A method for systematic discovery of adverse drug events from clinical notes

Abstract

Objective: Adverse drug events (ADEs) are undesired harmful effects resulting from use of a medication, and occur in 30% of hospitalized patients. The authors have developed a data-mining method for systematic, automated detection of ADEs from electronic medical records.

Materials and methods: This method uses the text from 9.5 million clinical notes, along with prior knowledge of drug usages and known ADEs, as inputs. These inputs are further processed into statistics used by a discriminative classifier which outputs the probability that a given drug-disorder pair represents a valid ADE association.

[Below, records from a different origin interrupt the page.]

-- ==== Sys2Proof/Tests/Slice0.lean ====
section
/-! SUPPORT. Tests of one step each on small states, the smoke tests of well-formedness, and the witnesses of the statements' hypotheses. -/

namespace Sys2Proof.Tests

open Sys2Proof Machine

set_option Elab.async false

/-! ### Small states -/

/-- What the state that a command leaves shows; false where the command stops. -/
def leaves (c : Instr) (s : State) (f : State → Bool) : Bool :=
  match exec c s with
  | .next t => f t
  | .fault _ => false
  | .refused _ => false

/-- The REPLY to the latest message. -/
def answered (t : State) (f : Reply → Bool) : Bool := match t.lp.reply with | some r => f r | none => false

/-- Whether a request has ended with an error code and fields. -/
def ended (e : ErrCode) (fields : List Byte) (t : State) : Bool :=
  match t.lp.result with
  | some r => r.error == e && r.fields == fields && t.lp.lastError == e && t.lp.port == .ready
  | none => false

/-- Whether a snapshot waits to be fetched. -/
def offers (n : ReqName) (t : State) : Bool := t.lp.port == .dataOut (.snapshot n)

/-- A configuration record that passes every check of R21. -/
def record0 : LineRecord :=
  { dG0 := 10, dG1 := 20, dG2 := 30, dMK := 40, dSAW := 50, latG0 := 0, latG1 := 0, latG2 := 0, pullerMode := 1, aEnable := 0,
    aMode := 2, aScale := 1024, bEnable := 0, bMode := 2, bScale := 1024, gapLimit := 100, cutTimeout := 500, lead := 5,
    minMark := 2, minGap := 2, idlePolicy := 0, markerEnables := 15 }

/-- The default template with a nose, bands, a weld length and one feature at G0. -/
def template0 : Template :=
  { Template.defaults with noseLen := 70, weldLen := 30, stopBefore := 10, stopAfter := 20, endScrap := 40, nOut := 1, mIn := 1,
                           features := [{ nominal := 100, lower := 5, upper := 5, station := .g0, severity := .scrap }],
                           flaws := Vector.replicate 8 .review }

/-- A zone of strand 0. -/
def zone (slot start : Nat) (p : ZonePlace) : Zone :=
  { key := { slot := slot, seq := 0 }, strand := 0, start := start, place := p, conds := 0, severity := .none, override := none,
    billet := 1, generation := 1, findings := [], truncated := false }

/-- Channel A or B, enabled in X4. -/
def chan0 : Channel := Channel.idle true .x4 1024 Phases.low

/-- IDLE, configured, a template in PENDING and in slot 3. -/
def idle0 : State :=
  { State.reset with line := { valid := true, cfg := record0.config },
                     tcu := { Tcu.reset with chA := chan0, chB := chan0 },
                     tps := { Tps.reset with work := some template0.sealed, library := (Vector.replicate 16 none).set 3 (some template0.sealed) },
                     choice := { script := [0, 0, 0, 0], drawn := 0 } }

/-- RUNNING at L = 1,000 with strand 0 active: one open zone from 200, billet 1, the saw READY without a plan. -/
def run0 : State :=
  { idle0 with tcu := { idle0.tcu with L := 1000, Lhw := 1000 },
               rc := { Rc.reset with run := .running, active := 1,
                                     billets := [{ ordinal := 1, start := 0, stop := none, noChangeStops := false }] },
               ts := { Ts.reset with free := List.range 40, tracks := (Vector.replicate 4 []).set 0 [zone 99 200 .opened],
                                     first := (Vector.replicate 4 0).set 0 200 },
               tps := { idle0.tps with active := some { template := template0, generation := 1 } },
               cps := { Cps.reset with saw := .ready, noPlan := .count } }

/-- RUNNING with the travel events of L = 1,000 not yet taken. -/
def moved0 : State := { run0 with travel := { rc := some 990, iu := some 990, cps := some 990, swm := some 990 } }

/-- PLANNED at 900, SAW-READY high: the threshold (L − d_SAW = 950) is reached. -/
def planned0 : State :=
  { moved0 with cps := { Cps.reset with saw := .planned, plan := some 960 }, pins := { moved0.pins with sawReady := true } }

/-- GO with its reservation. -/
def go0 : State :=
  { run0 with cps := { Cps.reset with saw := .go, plan := some 950, timeout := some 500 }, ts := { run0.ts with setAside := 1 },
              pt := { Pt.reset with setAside := 1 } }

/-- A piece of strand 0, [100, 200), of cut set 7. -/
def piece0 (st : PieceState) : Piece :=
  { key := { slot := 2, seq := 0 }, strand := 0, cutNumber := 7, head := 100, tail := 200,
    zones := [zone 98 100 (.cut 200 { slot := 2, seq := 0 })], verdict := .prime, state := st, unplanned := false, late := false,
    shifted := false, tailFlag := false, amended := false }

/-- RUNNING with that piece ARRIVED. -/
def arrived0 : State :=
  { run0 with pt := { Pt.reset with free := [0, 1, 3], pieces := [piece0 .arrived] }, cps := { run0.cps with cutCounter := 7 } }

/-- RUNNING with that piece in transit. -/
def transit0 : State :=
  { run0 with pt := { Pt.reset with free := [0, 1, 3], pieces := [piece0 .transit], queue := [7] }, cps := { run0.cps with cutCounter := 7 } }

/-- The port in a state. -/
def inPort (s : State) (p : PortState) : State := { s with lp := { s.lp with port := p } }

/-- The die run in a state. -/
def inRun (s : State) (r : RunState) : State := { s with rc := { s.rc with run := r } }

/-- The protection state, with a LINE code held. -/
def inProtection (s : State) (p : Protection) : State :=
  { s with tps := { s.tps with protection := p, lineCode := some (List.replicate 16 1#8) } }

/-- The saw in a state. -/
def inSaw (s : State) (x : SawState) : State := { s with cps := { s.cps with saw := x } }

/-- A gauge frame with its CRC-16. -/
def gaugeFrame (bs : List Byte) : List Byte := bs ++ enc2 (crc16 bs).toNat

/-- A MEASURE of feature 0 on strand 0 at 200 µm. -/
def measureFrame : List Byte := gaugeFrame [0xA5#8, 0#8, 0#8, 0#8, 0#8, 0#8, 200#8]

/-- The report it makes at L = 1,000. -/
def measure0 : Report := { kind := .measure 0 0 200, coord := some 990, generation := some 1 }

/-- A link's queue of run0 at G0. -/
def queued (s : State) (q : List Report) : State := { s with iu := { s.iu with g0 := { s.iu.g0 with queue := q } } }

Putative ADEs identified by the classifier are further filtered for positive support in 2 independent, complementary data sources. The authors evaluate this method by assessing support for the predictions in other curated data sources, including a manually curated, time-indexed reference standard of label change events.

Results: This method uses a classifier that achieves an area under the curve of 0.94 on a held out test set. The classifier is used on 2,362,950 possible drug-disorder pairs comprised of 1602 unique drugs and 1475 unique disorders for which we had data, resulting in 240 high-confidence, well-supported drug-AE associations. Eighty-seven of them (36%) are supported in at least one of the resources that have information that was not available to the classifier.

Conclusion: This method demonstrates the feasibility of systematic post-marketing surveillance for ADEs using electronic medical records, a key component of the learning healthcare system.

Keywords: EMR mining; machine learning; pharmacovigilance; post market drug safety surveillance.

Figure 1:

Overview of methods and results. For each of the 2 362 950 possible drug–disorder pairs, we calculated 9 features from the free text of clinical notes in STRIDE, 8 features from known AEs in Medi-Span, and 12 features from known usages in Medi-Span and Drugbank. Based on these features, a Random Forest classifier was trained on the gold standard dataset to recognize the drug–AE relationships. Then, we applied the trained classifiers to the 2 362 950 possible drug–disorder pairs and filtered for support in FAERS and MEDLINE, yielding a set of 240 well supported, high confidence ADEs. Drug–AE pairs used in training are censored.

Figure 2:

Drug–drug and disorder–disorder similarity using known ADEs. We represent known drug–AEs as a matrix where the rows are drug names and columns are disorders, and the (i, j)-th entry is a binary indicator for whether or not the drug in the i-th row causes the disorder in the j-th column. In this way, each drug is represented as a binary vector. For a given query drug and adverse event (e.g., aspirin and hypersensitivity in panel a), we find other drugs that are known to be associated with hypersensitivity and calculate similarities between aspirin and those drugs. We summarize the similarities with 2 scalar values—the max and mean similarity.

Figure 3:

Training a classifier to recognize drug–ADE relationships. Positive examples collected from known ADEs in Medi-Span and negative examples created through randomly sampling a drug and disorder with roughly the same co-mention distribution as the positive examples. For each drug–disorder pair in the gold standard, we used 9 features to characterize the pattern of drug and disorder mentions in 9.5 million clinical notes from STRIDE, 8 features to characterize the domain knowledge of drug, disorder, and known ADEs from Medi-Span, and 12 features to characterize the domain knowledge of drug, disorder, and known usages from Medi-Span and Drugbank. The gold standard dataset was randomly split into 70% for training and 30% for testing the classifier.

Figure 4:

Support from independent and complementary data sources. We validated the predicted drug–AE associations from three independent and complementary data sources. From the 240 drug–ADE associations, 76 occurred in the set of the ADEs with moderate support in Medi-Span up to 2012; 10 occurred in the recent established ADEs included in the additional Medi-Span data from 2012 to 2015; 2 occurred in the reference standard provided by Harpaz, R. et al. Overall, 87 of them (36%) were supported in at least one of the resources that have information that was not available to the classifier.